Tuan Yudha kembali memperhatikan kertas usang itu. Benar yang ia kira tadi, Tuan Yudha memang pernah melihat tulisan rumit itu di suatu tempat.
"Papa seperti pernah melihat garis rumit dengan simbol-simbol aneh seperti ini di suatu tempat deh, Bang," gumam Tuan Yudha.
Mendengar itu, Siji langsung tersentak. Ia berjalan menggunakan lutut, semakin mendekat ke arah papanya. Siji meraih kaki meja untuk membantunya berdiri. Kini Siji duduk di kursi, tepat di depan meja belajar yang masih diduduki oleh Tuan Yudha.
"Papa berucap serius?!" tanya Siji, antusias. Bahkan, ia kini sambil menarik ujung kemeja yang dipakai papanya.
Tuan Yudha mengangguk, singkat.
"Benar, gambar ini terlihat sangat familiar. Tapi ... Papa lupa pernah melihatnya di mana, Bang."
Setelah berucap seperti itu, Tuan Yudha termenung.
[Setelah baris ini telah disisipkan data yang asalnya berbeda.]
/-- Two slots that may issue, the current one's turn over. -/
def benchTurn : State := { (benchTwo.onT fun t => { t with d := { t.d with used := 16 } }) with subject := ⟨1, 0, 0⟩ }
/-- The bench asleep at a word that stands at its text. -/
def asleepAt (i : Instr) (asked : Option Nat) : State :=
  { ((State.reset.onBench ((encode i).flatMap bytesOfWord ++ List.replicate 8 0)).onT fun t =>
      { t with d := { t.d with slot0 := { t.d.slot0 with asleep := true, asked := asked } } }) with subject := ⟨1, 0, 0⟩ }
theorem witness_TurnsAndSuspensions : benchTurn.t.i.id = benchTurn.subject.a ∧ benchTurn.t.turnOver = true ∧ bench.t.turnOver = false ∧
    (let s := asleepAt (.barTry false 2 3 1 0) none
     s.t.life = .running ∧ s.t.live ≠ 0 ∧ s.t.group = none ∧ s.t.x.priv = false ∧ s.t.d.slot1.mask = 0 ∧ s.t.d.cur = false ∧ s.t.d.depth = 0 ∧
       s.t.x.frozen = [] ∧ s.t.d.slot0.asleep = true ∧ s.t.d.slot0.mask ≠ 0 ∧ s.t.d.slot0.held = false ∧ s.t.d.slot0.recs = [] ∧
       s.instrAt 15 s.t.d.slot0.pc = some (.barTry false 2 3 1 0) ∧ ((s.bar (s.barKey s.t 1)).map Bar.lastErr) = some false) ∧
    (let s := asleepAt (.svc c0 4 7) (some 7)
     s.subject.b = 0 ∧ s.t.d.slot0.asked = some 7 ∧ s.instrAt 15 s.t.d.slot0.pc = some (.svc c0 4 7)) ∧ (bench.part 15).isSome = true := by decide +kernel

/-- The bench with a record of lane 0 attached and a handler. -/
def benchTrap : State :=
  { (benchT fun t => { t with i := { t.i with handler := BitVec.ofNat 64 benchText }, d := { t.d with slot0 := { t.d.slot0 with recs := [recR] } } }) with
    subject := ⟨1, 0, 0⟩ }
theorem witness_TrapsAreTaken : (benchTrap.t.i.id = benchTrap.subject.a ∧ benchTrap.t.life = .running ∧ benchTrap.t.x.priv = false ∧
    benchTrap.t.x.preempt = none ∧ benchTrap.t.d.slot0.half = none ∧ benchTrap.t.d.slot0.recs = [recR] ∧ recR.cause ≠ 0x18 ∧ benchTrap.t.i.handler ≠ 0 ∧
    benchTrap.myTeam.isSome = true) ∧ bench.t.Lone ∧ (bench.t.life = .running ∧ bench.t.live ≠ 0 ∧ bench.t.group = none) ∧
    ((inHandler bench).t.x.priv = true ∧ (bench.grid 1).isSome = true) := ⟨by decide, lone_of (by decide), by decide, by decide⟩

/-- The bench with one matrix operation in its core's array. -/
def matO (clear : Bool) (poison : Option Nat) : MatOp := ⟨0, 1, 0xFF, clear, [(0, .whole 3)], none, poison, 0xFF, 0, 0, 0, 0, false, false, false⟩
def benchMat (clear : Bool) (poison : Option Nat) : State :=
  { (benchT fun t => { t with m := { t.m with mat := [matO clear poison] } }) with subject := ⟨1, 0, 0⟩ }
theorem witness_MatrixEvents : (∀ o ∈ [matO true none, matO false none, matO false (some 0)],
    let s := { (benchT fun t => { t with m := { t.m with mat := [o] } }) with subject := ⟨1, 0, 0⟩ }
    s.t.i.id = s.subject.a ∧ s.t.m.mat = [o] ∧ o.id = s.subject.b ∧ (s.core s.t.core).hung = false ∧ o.wild = false ∧
      (o.sums.map Prod.fst).Nodup ∧ (∀ p ∈ o.sums, p.1 < 2048) ∧ s.t.life = .running ∧ s.t.x.priv = false ∧
      o.split &&& s.t.live &&& ~~~s.t.d.slot0.mask = 0 ∧ s.t.d.slot0.mask ≠ 0 ∧
      s.t.d.slot0.mask.getLsbD (lowest (o.rows &&& s.t.live)) = true) ∧ (benchMat true none).arrayBusy 0 = true ∧
    (let s := bench.onCore 0 fun x => { x with hung := true }
     (s.core 0).hung = true ∧ (s.d.teams.map fun m => (m.grid, m.idx)).Nodup ∧ (s.d.teams.map fun m => s.holdsMatrix m) = [true]) ∧
    (0 < Config.cores ∧ (bench.core 0).failed = false) := by decide +kernel

/-- A ray of the set in `setBytes` at this place, and the bench that holds it: its scene has station 0, its records are 0. -/
def rayR (place : RayPlace) (cands : List Cand) (verdicts : List (Nat × Nat)) : Ray :=
  ⟨readSet 0x200020000 15 (natOfBytes setBytes), 1, 3, place, 0, 0, 0, 0, [0, 0, 0], cands, verdicts, []⟩
def benchYard (r : Ray) (ops : List Op) (x : Subject) : State :=
  let s := poke (poke benchRay 0x24000 [1]) 0x24040 (bytesOfNat 8 0x200026000 ++ bytesOfNat 8 (128 + 2 ^ 32))
  { (s.onT fun t => { t with c := { t.c with ops := ops } }) with
    subject := x, y := { s.y with rays := [r], scenes := [(0, 15, 0x200024000)], space := [(15, 0x200020000, [])] } }
def raysOp : Op := pendingOp (.rays 0x200020000 [(0, 3, none)]) 3
theorem witness_YardEvents : (let r := rayR .offered [] []
    let s := benchYard r [raysOp] ⟨1, 0, 0⟩
    s.ray r.set.addr r.set.part r.index = some r ∧ s.t.life = .running ∧ s.t.i.id = s.subject.a ∧ s.t.i.part = r.set.part ∧
      raysOp.id = s.subject.b ∧ s.t.c.ops = [raysOp] ∧ s.subject.c = 0 ∧ s.rayReachable r = true ∧
      s.refusal r.set (s.rayRecs r).1 = (none, [0, 0, 0]) ∧ (s.y.scenes.any fun e => e.2.1 = r.set.part && e.2.2 = r.set.scene) = true ∧
      (s.y.space.any fun e => e.1 = r.set.part && e.2.1 = r.set.addr) = true ∧ s.pinsFit r.set.part 0 = true) := by decide +kernel
theorem witness_YardEvents_refused : (let r := rayR .offered [] []
    let s := poke (benchYard r [raysOp] ⟨1, 0, 0⟩) (0x21000 + 64 * 3) (List.replicate 64 1)
    s.rayReachable r = true ∧ (s.refusal r.set (s.rayRecs r).1).1 = some 3) := by decide +kernel
theorem witness_YardEvents_lost : (let r := rayR .platform [] []
    let s := benchYard r [] ⟨0x200020000, 3, 15⟩
    let u := { s with m := { s.m with maps := [] } }
    u.subject = ⟨r.set.addr, r.index, r.set.part⟩ ∧ u.ray r.set.addr r.set.part r.index = some r ∧ u.rayReachable r = false) := by decide +kernel
theorem witness_YardEvents_call : (let s := benchYard (rayR .platform [] []) [] ⟨4, 0, 0⟩
    ((s.partOfCore 4).map fun p => (s.nextPlatform p).map Platform.station) = some (some 0) ∧ s.y.calls = [] ∧
      (s.core 4).failed = false ∧ (s.core 4).held = none) ∧
    (let r := rayR (.inCall 4) [] []
     let s := benchYard r [] ⟨4, 0, 0⟩
     let u := { s with y := { s.y with calls := [⟨4, 15, 0x200024000, 0, [(0x200020000, 3)]⟩] } }
     (u.y.calls.find? fun x => x.core = u.subject.a) = some ⟨4, 15, 0x200024000, 0, [(0x200020000, 3)]⟩ ∧
       r.place = .inCall 4 ∧ u.ray r.set.addr r.set.part r.index = some r) := by decide +kernel
/-- A batch that is ready, its template in page 2. -/
def batchB (kind : Nat) : Batch := ⟨2, kind, readSet 0x200020000 15 (natOfBytes setBytes), 1, 0, 0x200028000, 1, [(3, 0)], none⟩
theorem witness_YardEvents_batch : (∀ kind ∈ [1, 2], let s := poke (benchYard (rayR .shading [] []) [] ⟨2, 0, 0⟩) 0x28000 launchBytes
    let u := { s with y := { s.y with batches := [batchB kind] } }
    u.batch u.subject.a = some (batchB kind) ∧ (batchB kind).launched = none ∧ u.batchReady (batchB kind) = true ∧ (batchB kind).members ≠ [] ∧
      (u.grid 1).isSome = true ∧ u.templateOk 15 0x200028000 = true ∧
      (let v := readLaunch (u.template 15 0x200028000); 1 ≤ v.trains * v.width ∧ u.queued 0 < Config.queueEntries)) ∧
    (let r := rayR .anyHit [⟨0, 0, 0, 0, 0⟩] [(0, 1)]
     let s := benchYard r [] ⟨0x200020000, 3, 15⟩
     s.ray r.set.addr r.set.part r.index = some r ∧ (∀ c ∈ r.cands, (s.verdict r c.slot).isSome = true) ∧ s.rayReachable r = true) := by
  decide +kernel
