-- ==== Sys2Proof/Machine/Stream.lean ====
section
/-! DEFINITION. The counter-mode XOR keystream generator: STREAM (spec/42_stream.md). -/

namespace Sys2Proof.Machine

/-- A chunk XORed byte for byte with the first bytes of a keystream; the keystream's tail is discarded
(42 R142). -/
def xorBytes (chunk ks : List Byte) : List Byte := List.zipWith (· ^^^ ·) chunk ks

/-- The chunks of a message from counter `ctr` on, one counter value per chunk, wrapping at 2^32 (42 R140,
R146). -/
def xorChunks (key nonce : List Byte) (n : Nat) : Word → List (List Byte) → List Byte
  | _, [] => []
  | ctr, chunk :: rest =>
    xorBytes chunk (keyStream key nonce ctr n) ++ xorChunks key nonce n (ctr + 1#32) rest

/-- `xor_stream(key, nonce, base, n, m)` (42 R142). -/
def xorStream (key nonce : List Byte) (base : Word) (n : Nat) (m : List Byte) : List Byte :=
  xorChunks key nonce n base (pieces 64 m)

/-- The checks of STREAM, in order (42 R143). -/
def streamFailure (s : State) : Option ErrorKind :=
  firstFailure
    [s.keyLenCheck, s.nonceLenCheck, s.roundsCheck,
     s.rangeCheck [s.keyBuffer, s.nonceBuffer, s.inBuffer, s.outBuffer]]

/-- STREAM — encrypt or decrypt a buffer in counter mode; it keeps no state (42 R143, R145). -/
def execStream (s : State) : Host.Outcome State Fault Refusal :=
  .next (s.command (streamFailure s)
    (s.writeBytes s.outBuffer.addr (xorStream s.key s.nonce s.BASE_CTR s.rounds s.input)))

end Sys2Proof.Machine
end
Ia mencoba mengingat-ingat di mana ia melihat garis berkelok-kelok itu.
"Ayolah, Papa! Abang mohon ingat-ingatlah lagi! Asal papa bisa memberitahu abang di mana papa melihat peta yang sama, Abang akan melakukan apa pun yang diminta papa deh," sanggup Siji. Ia kini bahkan sambil menangkupkan kedua tangannya di depan wajah, memohon.
Tuan Yudha langsung menyeringai mendengar janji putranya itu.
"Baiklah, setuju!" Tuan Yudha melompat dari meja. Ia melipat kertas itu dan malah memasukkannya ke saku celana, tidak langsung diberikan kepada Siji.
"Papa, untuk apa kertas itu malah papa bawa?"
"Sebagai jaminan agar kau tidak mengingkari janjimu tadi, Bang."
"Jadi, papa masih meragukan kepatuhan Abang pada perintah orang tua, eum? Abang tidak mungkin mengingkarinya, Papa. Jadi, berikanlah kertas itu pada abang, ya?!"
Siji bersikeras untuk merebut kertas itu. Meskipun usahanya selalu saja gagal. Tentu saja. Tuan Yudha yang lincah dan lebih tinggi dari Triplet itu terus berhasil menghindar saat Siji terus mendekat.